Saved entries:
/-! ### raiseFlag -/

@[simp] theorem raiseFlag_params (c : Bool) (m : Byte) (s : State) :
    (raiseFlag c m s).params = s.params := rfl
@[simp] theorem raiseFlag_cr (c : Bool) (m : Byte) (s : State) :
    (raiseFlag c m s).cr = s.cr := rfl
@[simp] theorem raiseFlag_rxPirq (c : Bool) (m : Byte) (s : State) :
    (raiseFlag c m s).rxPirq = s.rxPirq := rfl
@[simp] theorem raiseFlag_gpo (c : Bool) (m : Byte) (s : State) :
    (raiseFlag c m s).gpo = s.gpo := rfl
@[simp] theorem raiseFlag_txf (c : Bool) (m : Byte) (s : State) :
    (raiseFlag c m s).txf = s.txf := rfl
@[simp] theorem raiseFlag_rxf (c : Bool) (m : Byte) (s : State) :
    (raiseFlag c m s).rxf = s.rxf := rfl
@[simp] theorem raiseFlag_ls (c : Bool) (m : Byte) (s : State) :
    (raiseFlag c m s).ls = s.ls := rfl
@[simp] theorem raiseFlag_framingBlocked (c : Bool) (m : Byte) (s : State) :
    (raiseFlag c m s).framingBlocked = s.framingBlocked := rfl
@[simp] theorem raiseFlag_env (c : Bool) (m : Byte) (s : State) :
    (raiseFlag c m s).env = s.env := rfl
@[simp] theorem raiseFlag_trace (c : Bool) (m : Byte) (s : State) :
    (raiseFlag c m s).trace = s.trace := rfl
@[simp] theorem raiseFlag_eng (c : Bool) (m : Byte) (s : State) :
    (raiseFlag c m s).eng = s.eng := rfl
@[simp] theorem raiseFlag_res (c : Bool) (m : Byte) (s : State) :
    (raiseFlag c m s).res = s.res := rfl
@[simp] theorem raiseFlag_faults (c : Bool) (m : Byte) (s : State) :
    (raiseFlag c m s).faults = s.faults := rfl
@[simp] theorem raiseFlag_refused (c : Bool) (m : Byte) (s : State) :
    (raiseFlag c m s).refused = s.refused := rfl
@[simp] theorem raiseFlag_ret (c : Bool) (m : Byte) (s : State) :
    (raiseFlag c m s).ret = s.ret := rfl
@[simp] theorem raiseFlag_inputs (c : Bool) (m : Byte) (s : State) :
    (raiseFlag c m s).inputs = s.inputs := rfl
@[simp] theorem raiseFlag_turns (c : Bool) (m : Byte) (s : State) :
    (raiseFlag c m s).turns = s.turns := rfl
@[simp] theorem raiseFlag_policy (c : Bool) (m : Byte) (s : State) :
    (raiseFlag c m s).policy = s.policy := rfl
@[simp] theorem raiseFlag_draws (c : Bool) (m : Byte) (s : State) :
    (raiseFlag c m s).draws = s.draws := rfl
@[simp] theorem raiseFlag_isr (c : Bool) (m : Byte) (s : State) :
    (raiseFlag c m s).isr = if c then s.isr ||| m else s.isr := rfl

/-! ### resetController -/

@[simp] theorem resetController_params (s : State) :
    (resetController s).params = s.params := rfl
@[simp] theorem resetController_gpo (s : State) :
    (resetController s).gpo = s.gpo := rfl
@[simp] theorem resetController_ls (s : State) :
    (resetController s).ls = s.ls := rfl
@[simp] theorem resetController_framingBlocked (s : State) :
    (resetController s).framingBlocked = s.framingBlocked := rfl
@[simp] theorem resetController_env (s : State) :
    (resetController s).env = s.env := rfl
@[simp] theorem resetController_trace (s : State) :
    (resetController s).trace = s.trace := rfl
@[simp] theorem resetController_eng (s : State) :
    (resetController s).eng = s.eng := rfl
@[simp] theorem resetController_res (s : State) :
    (resetController s).res = s.res := rfl
@[simp] theorem resetController_faults (s : State) :
    (resetController s).faults = s.faults := rfl
@[simp] theorem resetController_refused (s : State) :
    (resetController s).refused = s.refused := rfl
@[simp] theorem resetController_ret (s : State) :
    (resetController s).ret = s.ret := rfl
@[simp] theorem resetController_inputs (s : State) :
    (resetController s).inputs = s.inputs := rfl
@[simp] theorem resetController_turns (s : State) :
    (resetController s).turns = s.turns := rfl
@[simp] theorem resetController_policy (s : State) :
    (resetController s).policy = s.policy := rfl
@[simp] theorem resetController_draws (s : State) :
    (resetController s).draws = s.draws := rfl
@[simp] theorem resetController_cr (s : State) :
    (resetController s).cr = 0x00000000#32 := rfl
@[simp] theorem resetController_isr (s : State) :
    (resetController s).isr = s.params.isrReset := rfl
@[simp] theorem resetController_rxPirq (s : State) :
    (resetController s).rxPirq = 0#32 := rfl
@[simp] theorem resetController_txf (s : State) :
    (resetController s).txf = [] := rfl
@[simp] theorem resetController_rxf (s : State) :
    (resetController s).rxf = [] := rfl

end Sys2Proof.Machine
end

[Exercise instructions] A word-for-word copy of the entries, from the first line through the line containing "(raiseFlag c m s).env = s.env := rfl", is the whole answer.

[Exercise answer]
/-! ### raiseFlag -/

@[simp] theorem raiseFlag_params (c : Bool) (m : Byte) (s : State) :
    (raiseFlag c m s).params = s.params := rfl
@[simp] theorem raiseFlag_cr (c : Bool) (m : Byte) (s : State) :
    (raiseFlag c m s).cr = s.cr := rfl
@[simp] theorem raiseFlag_rxPirq (c : Bool) (m : Byte) (s : State) :
    (raiseFlag c m s).rxPirq = s.rxPirq := rfl
@[simp] theorem raiseFlag_gpo (c : Bool) (m : Byte) (s : State) :
    (raiseFlag c m s).gpo = s.gpo := rfl
@[simp] theorem raiseFlag_txf (c : Bool) (m : Byte) (s : State) :
    (raiseFlag c m s).txf = s.txf := rfl
@[simp] theorem raiseFlag_rxf (c : Bool) (m : Byte) (s : State) :
    (raiseFlag c m s).rxf = s.rxf := rfl
@[simp] theorem raiseFlag_ls (c : Bool) (m : Byte) (s : State) :
    (raiseFlag c m s).ls = s.ls := rfl
@[simp] theorem raiseFlag_framingBlocked (c : Bool) (m : Byte) (s : State) :
    (raiseFlag c m s).framingBlocked = s.framingBlocked := rfl
@[simp] theorem raiseFlag_env (c : Bool) (m : Byte) (s : State) :
    (raiseFlag c m s).env = s.env := rfl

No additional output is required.